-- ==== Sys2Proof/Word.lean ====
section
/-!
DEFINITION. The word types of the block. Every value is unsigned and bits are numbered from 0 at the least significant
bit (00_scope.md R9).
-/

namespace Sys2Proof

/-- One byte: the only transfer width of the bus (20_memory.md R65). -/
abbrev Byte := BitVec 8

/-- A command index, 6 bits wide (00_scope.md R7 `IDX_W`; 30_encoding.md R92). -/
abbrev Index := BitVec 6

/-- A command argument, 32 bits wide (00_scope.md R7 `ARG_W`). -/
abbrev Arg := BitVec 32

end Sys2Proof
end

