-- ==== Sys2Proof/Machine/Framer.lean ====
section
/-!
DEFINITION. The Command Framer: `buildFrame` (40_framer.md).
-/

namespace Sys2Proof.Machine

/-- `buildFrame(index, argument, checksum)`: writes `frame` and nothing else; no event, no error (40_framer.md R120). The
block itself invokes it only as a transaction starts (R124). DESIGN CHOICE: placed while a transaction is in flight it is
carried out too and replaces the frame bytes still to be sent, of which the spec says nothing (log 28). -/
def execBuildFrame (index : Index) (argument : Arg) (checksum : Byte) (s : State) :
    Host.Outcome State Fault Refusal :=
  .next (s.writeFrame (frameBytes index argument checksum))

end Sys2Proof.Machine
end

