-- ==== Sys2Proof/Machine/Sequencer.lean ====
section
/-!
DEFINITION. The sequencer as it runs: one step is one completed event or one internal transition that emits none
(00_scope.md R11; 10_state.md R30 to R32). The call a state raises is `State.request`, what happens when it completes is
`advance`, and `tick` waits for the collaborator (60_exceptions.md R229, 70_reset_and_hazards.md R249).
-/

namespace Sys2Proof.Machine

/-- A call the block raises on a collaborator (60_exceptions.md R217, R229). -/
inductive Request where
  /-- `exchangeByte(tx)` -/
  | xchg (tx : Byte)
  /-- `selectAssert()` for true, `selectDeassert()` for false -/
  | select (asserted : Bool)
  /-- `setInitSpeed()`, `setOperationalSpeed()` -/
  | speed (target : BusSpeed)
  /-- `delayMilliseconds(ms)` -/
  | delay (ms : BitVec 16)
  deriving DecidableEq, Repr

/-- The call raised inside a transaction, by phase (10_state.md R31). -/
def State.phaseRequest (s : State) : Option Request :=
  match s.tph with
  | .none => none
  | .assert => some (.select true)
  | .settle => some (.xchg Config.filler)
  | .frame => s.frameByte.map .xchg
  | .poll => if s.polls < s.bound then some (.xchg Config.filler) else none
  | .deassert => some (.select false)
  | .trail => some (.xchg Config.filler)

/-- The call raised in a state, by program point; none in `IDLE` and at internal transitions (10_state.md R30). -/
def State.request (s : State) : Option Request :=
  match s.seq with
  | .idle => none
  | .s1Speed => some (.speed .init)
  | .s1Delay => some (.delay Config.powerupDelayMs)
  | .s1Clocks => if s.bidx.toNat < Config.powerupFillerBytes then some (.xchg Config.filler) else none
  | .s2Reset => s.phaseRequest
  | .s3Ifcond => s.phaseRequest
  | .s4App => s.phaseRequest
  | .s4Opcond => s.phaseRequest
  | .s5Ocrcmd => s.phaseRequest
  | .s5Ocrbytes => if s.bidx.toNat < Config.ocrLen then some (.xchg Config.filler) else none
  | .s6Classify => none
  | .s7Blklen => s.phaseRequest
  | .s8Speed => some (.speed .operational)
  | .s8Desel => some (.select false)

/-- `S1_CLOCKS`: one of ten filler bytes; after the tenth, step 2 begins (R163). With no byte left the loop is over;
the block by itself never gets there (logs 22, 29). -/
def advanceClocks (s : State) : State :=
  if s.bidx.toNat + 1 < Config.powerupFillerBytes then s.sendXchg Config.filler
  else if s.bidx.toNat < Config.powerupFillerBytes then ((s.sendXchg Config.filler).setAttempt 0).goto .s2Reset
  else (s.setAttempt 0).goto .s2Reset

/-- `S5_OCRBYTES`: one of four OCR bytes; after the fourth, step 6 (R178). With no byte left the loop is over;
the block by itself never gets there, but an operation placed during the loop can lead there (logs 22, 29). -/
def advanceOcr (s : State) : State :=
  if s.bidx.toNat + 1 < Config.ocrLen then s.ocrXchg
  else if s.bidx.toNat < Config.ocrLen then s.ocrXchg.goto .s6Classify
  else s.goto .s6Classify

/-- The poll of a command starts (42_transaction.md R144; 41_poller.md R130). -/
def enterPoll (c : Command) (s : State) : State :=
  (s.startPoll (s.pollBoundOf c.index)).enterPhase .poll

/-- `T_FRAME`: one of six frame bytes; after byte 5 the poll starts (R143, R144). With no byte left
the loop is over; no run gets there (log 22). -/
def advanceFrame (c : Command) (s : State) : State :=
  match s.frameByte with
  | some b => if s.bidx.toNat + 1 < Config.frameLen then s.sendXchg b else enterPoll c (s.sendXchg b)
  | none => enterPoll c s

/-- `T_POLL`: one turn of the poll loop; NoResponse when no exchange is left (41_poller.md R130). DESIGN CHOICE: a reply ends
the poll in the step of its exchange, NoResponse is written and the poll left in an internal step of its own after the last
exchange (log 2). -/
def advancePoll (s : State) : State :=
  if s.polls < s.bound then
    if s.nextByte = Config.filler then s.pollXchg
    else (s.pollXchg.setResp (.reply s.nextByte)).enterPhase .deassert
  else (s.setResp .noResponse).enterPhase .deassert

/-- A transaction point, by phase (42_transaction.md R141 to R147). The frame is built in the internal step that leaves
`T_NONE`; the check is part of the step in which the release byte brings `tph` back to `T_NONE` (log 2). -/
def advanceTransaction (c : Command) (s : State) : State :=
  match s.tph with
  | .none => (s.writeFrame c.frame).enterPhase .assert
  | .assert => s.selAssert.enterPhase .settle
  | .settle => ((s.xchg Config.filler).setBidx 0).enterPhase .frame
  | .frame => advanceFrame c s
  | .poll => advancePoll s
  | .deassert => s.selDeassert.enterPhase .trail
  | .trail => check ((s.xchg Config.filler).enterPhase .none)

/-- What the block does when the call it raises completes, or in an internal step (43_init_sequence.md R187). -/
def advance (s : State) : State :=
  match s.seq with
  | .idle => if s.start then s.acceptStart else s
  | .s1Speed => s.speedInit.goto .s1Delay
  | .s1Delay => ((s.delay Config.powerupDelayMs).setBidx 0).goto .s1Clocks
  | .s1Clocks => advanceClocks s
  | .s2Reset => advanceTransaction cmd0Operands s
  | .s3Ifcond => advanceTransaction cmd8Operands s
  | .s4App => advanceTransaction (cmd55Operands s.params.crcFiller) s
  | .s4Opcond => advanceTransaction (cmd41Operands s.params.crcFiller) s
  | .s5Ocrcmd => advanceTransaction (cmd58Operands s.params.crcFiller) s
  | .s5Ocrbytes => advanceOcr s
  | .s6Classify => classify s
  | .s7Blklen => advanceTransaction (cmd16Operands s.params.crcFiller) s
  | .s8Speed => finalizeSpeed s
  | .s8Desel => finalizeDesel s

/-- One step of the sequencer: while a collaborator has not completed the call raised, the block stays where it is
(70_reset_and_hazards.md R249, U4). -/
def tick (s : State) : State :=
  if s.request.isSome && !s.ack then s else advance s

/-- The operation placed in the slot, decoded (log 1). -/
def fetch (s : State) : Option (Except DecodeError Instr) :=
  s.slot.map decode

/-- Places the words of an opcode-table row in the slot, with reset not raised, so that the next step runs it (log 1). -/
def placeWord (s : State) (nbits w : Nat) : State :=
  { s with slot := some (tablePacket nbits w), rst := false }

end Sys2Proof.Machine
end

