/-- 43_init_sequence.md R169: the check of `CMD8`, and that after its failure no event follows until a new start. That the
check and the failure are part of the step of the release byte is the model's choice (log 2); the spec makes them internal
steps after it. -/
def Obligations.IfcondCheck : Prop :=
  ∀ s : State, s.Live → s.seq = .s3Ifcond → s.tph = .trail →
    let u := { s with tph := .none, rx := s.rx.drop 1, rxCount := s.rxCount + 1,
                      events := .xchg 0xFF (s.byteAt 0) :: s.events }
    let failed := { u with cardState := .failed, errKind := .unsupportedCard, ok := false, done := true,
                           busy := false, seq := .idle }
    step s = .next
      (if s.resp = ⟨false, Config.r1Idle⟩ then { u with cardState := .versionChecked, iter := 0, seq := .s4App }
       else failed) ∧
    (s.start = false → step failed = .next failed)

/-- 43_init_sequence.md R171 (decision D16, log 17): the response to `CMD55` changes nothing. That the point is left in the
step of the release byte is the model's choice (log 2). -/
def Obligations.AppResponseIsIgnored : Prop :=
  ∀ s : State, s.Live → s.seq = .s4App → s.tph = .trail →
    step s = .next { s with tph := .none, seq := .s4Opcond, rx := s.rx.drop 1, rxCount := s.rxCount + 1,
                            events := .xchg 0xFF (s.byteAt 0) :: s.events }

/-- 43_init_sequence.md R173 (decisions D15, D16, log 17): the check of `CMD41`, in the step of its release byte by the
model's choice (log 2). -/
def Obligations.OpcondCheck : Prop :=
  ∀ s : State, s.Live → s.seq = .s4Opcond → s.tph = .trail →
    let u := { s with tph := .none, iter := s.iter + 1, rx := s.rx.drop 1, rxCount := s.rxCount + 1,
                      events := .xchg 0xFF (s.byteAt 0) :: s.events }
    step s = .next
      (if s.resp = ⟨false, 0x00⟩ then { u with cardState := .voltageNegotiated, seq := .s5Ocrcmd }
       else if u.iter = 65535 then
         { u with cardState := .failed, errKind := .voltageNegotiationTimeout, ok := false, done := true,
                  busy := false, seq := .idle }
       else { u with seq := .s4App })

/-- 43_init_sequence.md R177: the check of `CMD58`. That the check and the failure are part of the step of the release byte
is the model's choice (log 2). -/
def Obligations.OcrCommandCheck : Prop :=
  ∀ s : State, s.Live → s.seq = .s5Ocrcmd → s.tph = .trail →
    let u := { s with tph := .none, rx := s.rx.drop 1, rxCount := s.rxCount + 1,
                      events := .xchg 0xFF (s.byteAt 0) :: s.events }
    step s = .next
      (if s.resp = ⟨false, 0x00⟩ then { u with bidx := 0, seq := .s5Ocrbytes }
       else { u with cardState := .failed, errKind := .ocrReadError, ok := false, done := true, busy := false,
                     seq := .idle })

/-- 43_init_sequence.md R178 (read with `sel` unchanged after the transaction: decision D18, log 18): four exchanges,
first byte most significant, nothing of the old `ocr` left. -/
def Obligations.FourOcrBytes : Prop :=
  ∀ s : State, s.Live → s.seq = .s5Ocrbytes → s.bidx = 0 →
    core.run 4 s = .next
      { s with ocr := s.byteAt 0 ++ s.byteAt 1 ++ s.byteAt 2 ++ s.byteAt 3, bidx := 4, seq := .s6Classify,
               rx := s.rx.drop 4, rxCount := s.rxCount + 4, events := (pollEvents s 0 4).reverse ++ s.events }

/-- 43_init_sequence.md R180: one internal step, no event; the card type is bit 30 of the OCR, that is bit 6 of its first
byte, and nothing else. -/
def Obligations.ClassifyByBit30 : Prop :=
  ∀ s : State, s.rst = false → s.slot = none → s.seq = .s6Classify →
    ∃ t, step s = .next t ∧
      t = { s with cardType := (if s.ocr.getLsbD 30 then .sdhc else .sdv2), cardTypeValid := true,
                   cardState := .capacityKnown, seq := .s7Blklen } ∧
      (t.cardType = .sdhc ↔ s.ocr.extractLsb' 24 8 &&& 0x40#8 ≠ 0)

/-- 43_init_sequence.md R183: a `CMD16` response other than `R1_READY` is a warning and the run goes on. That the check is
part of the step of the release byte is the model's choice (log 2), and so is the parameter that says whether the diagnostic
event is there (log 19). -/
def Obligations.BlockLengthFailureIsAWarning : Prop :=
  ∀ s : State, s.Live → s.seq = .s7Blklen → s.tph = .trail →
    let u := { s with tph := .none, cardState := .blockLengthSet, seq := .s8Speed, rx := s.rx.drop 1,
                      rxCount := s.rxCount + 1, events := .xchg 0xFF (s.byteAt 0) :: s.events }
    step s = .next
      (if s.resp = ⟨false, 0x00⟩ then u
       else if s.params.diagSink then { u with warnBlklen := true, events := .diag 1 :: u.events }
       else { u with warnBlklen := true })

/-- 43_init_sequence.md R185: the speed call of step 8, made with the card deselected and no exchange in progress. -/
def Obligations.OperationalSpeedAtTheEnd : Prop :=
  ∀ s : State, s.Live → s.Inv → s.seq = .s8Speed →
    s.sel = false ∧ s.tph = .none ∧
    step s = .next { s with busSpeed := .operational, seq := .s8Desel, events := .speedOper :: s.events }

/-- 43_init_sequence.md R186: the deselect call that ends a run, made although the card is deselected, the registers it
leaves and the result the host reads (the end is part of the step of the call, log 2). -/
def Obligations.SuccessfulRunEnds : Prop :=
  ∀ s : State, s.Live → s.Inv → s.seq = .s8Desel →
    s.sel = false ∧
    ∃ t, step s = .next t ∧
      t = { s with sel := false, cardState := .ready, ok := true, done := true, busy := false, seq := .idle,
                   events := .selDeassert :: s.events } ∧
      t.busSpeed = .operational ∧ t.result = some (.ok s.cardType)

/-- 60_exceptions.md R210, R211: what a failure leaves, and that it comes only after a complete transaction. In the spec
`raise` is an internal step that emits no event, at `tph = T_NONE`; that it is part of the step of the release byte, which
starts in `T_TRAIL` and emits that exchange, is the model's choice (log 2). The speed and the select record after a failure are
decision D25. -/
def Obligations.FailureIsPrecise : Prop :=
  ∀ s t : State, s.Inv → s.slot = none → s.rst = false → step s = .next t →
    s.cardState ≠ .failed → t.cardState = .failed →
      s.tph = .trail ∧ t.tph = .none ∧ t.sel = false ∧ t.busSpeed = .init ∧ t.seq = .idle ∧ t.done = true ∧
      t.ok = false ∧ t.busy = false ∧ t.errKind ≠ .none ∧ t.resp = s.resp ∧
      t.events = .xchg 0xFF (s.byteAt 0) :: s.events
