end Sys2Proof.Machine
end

- **Task details**:
Wherever the string "setAttempt" appears in the listing above, show the whole line.

- **Task result**:
  else if s.bidx.toNat < Config.powerupFillerBytes then ((s.sendXchg Config.filler).setAttempt 0).goto .s2Reset
  else (s.setAttempt 0).goto .s2Reset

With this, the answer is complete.